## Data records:
-- ==== Sys2Proof/Machine/Windows.lean ====
section
/-! DEFINITION. The window commands: WINDOW_SET, WINDOW_GET, WINDOW_ENABLE, WINDOW_DISABLE, WINDOW_RESEED, PASS_SET
(R7 to R15, R19). -/

namespace Sys2Proof.Machine

/-! ## WINDOW_SET (R8, R9) -/

/-- A multiple of 64 KiB. -/
def aligned (a : Nat) : Bool := a % Config.segmentBytes == 0

/-- No leg is named twice. -/
def distinctLegs : List (LegIx × Nat) → Bool
  | [] => true
  | p :: ps => !(ps.any fun q => q.1 == p.1) && distinctLegs ps

/-- A member of a DISABLED window: unbound, no state (R9). -/
def freshMember (p : LegIx × Nat) : Member := { leg := p.1, base := p.2, state := none, whole := false, serial := none }

/-- The configured fields that WINDOW_SET's arguments carry, if every ARG condition of R8 after STATE passes. -/
def configured (a : WindowArgs) : Option Window :=
  if aligned a.base && a.members.all (fun p => aligned p.2) && decide (1 ≤ a.size) && decide (a.size ≤ Config.maxWindowSize)
    && decide (a.base + a.size * Config.segmentBytes ≤ Config.addressEnd) && !a.members.isEmpty
    && decide (a.members.length ≤ Config.maxMembers) then
    match legPairs a.members, policyArg a.policy with
    | some ps, some p =>
      if distinctLegs ps then
        some { state := .disabled, base := a.base, size := a.size, writePolicy := p.write, readPolicy := p.read,
               lagPolicy := p.lag, autoRebuild := p.auto, members := ps.map freshMember, rotate := 0 }
      else none
    | _, _ => none
  else none

/-- WINDOW_SET (R8, R9). The member list changes, which presents a STALLED head again (R157). -/
def cmdWindowSet (args : List Byte) (s : State) : Carried :=
  if inReset s then refuse .busy s
  else
    match windowArgs args with
    | some a =>
      match winArg a.window with
      | some w =>
        if (s.win w).state != .disabled then refuse .state s
        else
          match configured a with
          | some x => finish .done (s.setWin w x).raiseHead
          | none => refuse .arg s
      | none => refuse .arg s
    | none => refuse .arg s

/-! ## WINDOW_GET (R10) -/

/-- WINDOW_GET (R10). -/
def cmdWindowGet (args : List Byte) (s : State) : Carried :=
  match args with
  | [w] =>
    match winArg w with
    | some w => report (windowBytes w (s.win w)) s
    | none => refuse .arg s
  | _ => refuse .arg s

/-! ## WINDOW_ENABLE (R11 to R14) -/

/-- The member may be seeded: its leg is UP and its extent fits (R12). -/
def seedable (s : State) (x : Window) (m : Member) : Bool := isUp s m.leg && fitsLeg (s.leg m.leg) m.base x.size

/-- The members a seed considers (R12). -/
def considered (x : Window) : Seed → List Member
  | .all => x.members
  | .leg l => x.members.filter fun m => m.leg == l

/-- The status that refuses a seeding: SEED if no considered member's leg is UP, CAPACITY if none that is UP fits (R11, R12). -/
def seedRefusal (s : State) (x : Window) (seed : Seed) : Option Status :=
  if !(considered x seed).any (fun m => isUp s m.leg) then some .seed
  else if !(considered x seed).any (seedable s x) then some .capacity
  else none

/-- The slot of a member at enable: CURRENT if seeded, else STALE and WHOLE (R13 steps 2 and 3). -/
def seededMember (s : State) (x : Window) (seed : Seed) (m : Member) : Member :=
  if (considered x seed).any (fun k => k.leg == m.leg) && seedable s x m then
    { m with state := some .current, whole := false, serial := serialOf s m.leg }
  else { m with state := some .stale, whole := true, serial := none }

/-- The capacity in a leg's identity record, in segments; 0 when there is none. -/
def capacityOf (s : State) (l : LegIx) : Nat := ((s.leg l).identity.map (·.capacity)).getD 0

/-- CAPACITY_MISMATCH for each considered member whose leg is UP but whose extent does not fit (R13 step 3). The model's
choice (log entry 21): with a named seed no other member gets the record. -/
def postMismatches (w : WinIx) (seed : Seed) (s : State) : State :=
  ((considered (s.win w) seed).filter fun m => isUp s m.leg && !seedable s (s.win w) m).foldl
    (fun s m => post (.capacityMismatch w m.leg (capacityOf s m.leg)) s) s

/-- MEMBER_CHANGE with cause SEED for each member, in list order (R13 step 5). -/
def postSeeds (w : WinIx) (s : State) : State :=
  (s.win w).members.foldl (fun s m => post (.memberChange w m.leg .seed m.state) s) s

/-- The window becomes ENABLED with its slots seeded (R13 steps 1 to 3). -/
def enableWindow (w : WinIx) (seed : Seed) (s : State) : State :=
  modWin w (fun x => { x with state := .enabled, rotate := 0, members := x.members.map (seededMember s x seed) }) s

/-- The effects of a WINDOW_ENABLE answered DONE (R13, R14). -/
def enabled (w : WinIx) (seed : Seed) (s : State) : State :=
  let s1 := postHealth w none (postSeeds w (postMismatches w seed (enableWindow w seed s)))
  (if (s1.win w).autoRebuild then queueAutoJobs w s1 else s1).raise

/-- WINDOW_ENABLE (R11). -/
def cmdWindowEnable (args : List Byte) (s : State) : Carried :=
  if inReset s then refuse .busy s
  else
    match args with
    | [wb, sb] =>
      match winArg wb, seedArg sb with
      | some w, some seed =>
        let x := s.win w
        if x.state != .disabled then refuse .state s
        else if rangeTaken s w x.base x.bytes then refuse .overlap s
        else if x.members.any (fun m => extentTaken s (some w) m.leg m.base x.bytes) then refuse .overlap s
        else
          match seedRefusal s x seed with
          | some st => refuse st s
          | none => finish .done (enabled w seed s)
      | _, _ => refuse .arg s
    | _ => refuse .arg s

/-! ## WINDOW_DISABLE (R15) -/

/-- Queued jobs are removed and JOB_ENDED posted for each, in queue order. -/
def postEnded (cause : JobCause) (js : List Job) (s : State) : State :=
  js.foldl (fun s j => post (.jobEnded j.window j.target cause j.number) s) s

/-- Every job of a window leaves the queue, each with JOB_ENDED DRAINING (R15 step 3). -/
def removeWindowJobs (w : WinIx) (s : State) : State :=
  postEnded .draining (s.jobs.filter fun j => j.window == w) { s with jobs := s.jobs.filter fun j => j.window != w }

/-- The running job of a window is aborted with cause DRAINING (R15 step 2). -/
def abortForDrain (w : WinIx) (s : State) : State :=
  match runningJob s with
  | some j => if j.window == w then demote w j.target .rebuildAborted .draining s else s
  | none => s

/-- Steps 1 to 3 of R15. -/
def startDrain (w : WinIx) (s : State) : State :=
  removeWindowJobs w (abortForDrain w (modWin w (fun x => { x with state := .draining }) s).raise)

/-- WINDOW_DISABLE (R15). -/
def cmdWindowDisable (args : List Byte) (s : State) : Carried :=
  if inReset s then refuse .busy s
  else
    match args with
    | [wb] =>
      match winArg wb with
      | some w =>
        match (s.win w).state with
        | .disabled => refuse .state s
        | .draining => refuse .busy s
        | .enabled =>
          let s1 := startDrain w s
          if outstanding s1 w then finish .accepted s1 else finish .done (completeDrain w s1)
      | none => refuse .arg s
    | _ => refuse .arg s

/-! ## WINDOW_RESEED (R19) -/

/-- The effects of a WINDOW_RESEED answered DONE (R19). -/
def reseed (w : WinIx) (l : LegIx) (s : State) : State :=
  let s1 := makeCurrent w l s
  let s2 := ((s1.win w).members.filter fun m => m.leg != l).foldl (fun s m => makeWhole w m.leg s) s1
  let s3 := postHealth w (some .lost) (post (.memberChange w l .reseed (some .current)) s2)
  if (s3.win w).autoRebuild then queueAutoJobs w s3 else s3

/-- WINDOW_RESEED (R19). -/
def cmdWindowReseed (args : List Byte) (s : State) : Carried :=
  if inReset s then refuse .busy s
  else
    match args with
    | [wb, lb] =>
      match winArg wb, legArg lb with
      | some w, some l =>
        if (s.win w).state != .enabled || !isLost (s.win w) then refuse .state s
        else
          match memberOf s w l with
          | some m =>
            if !isUp s l then refuse .seed s
            else if !fitsLeg (s.leg l) m.base (s.win w).size then refuse .capacity s
            else finish .done (reseed w l s)
          | none => refuse .arg s
      | _, _ => refuse .arg s
    | _ => refuse .arg s

/-! ## PASS_SET (R7) -/

/-- PASS_SET (R7). -/
def cmdPassSet (args : List Byte) (s : State) : Carried :=
  if inReset s then refuse .busy s
  else
    match args with
    | [b] =>
      match passArg b with
      | some p => finish .done (State.raiseHead { s with passLeg := p })
      | none => refuse .arg s
    | _ => refuse .arg s

end Sys2Proof.Machine
end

## Task statement:
Each line above that has the word "decide" must be copied.

## Solved problem:
  if aligned a.base && a.members.all (fun p => aligned p.2) && decide (1 ≤ a.size) && decide (a.size ≤ Config.maxWindowSize)
    && decide (a.base + a.size * Config.segmentBytes ≤ Config.addressEnd) && !a.members.isEmpty
    && decide (a.members.length ≤ Config.maxMembers) then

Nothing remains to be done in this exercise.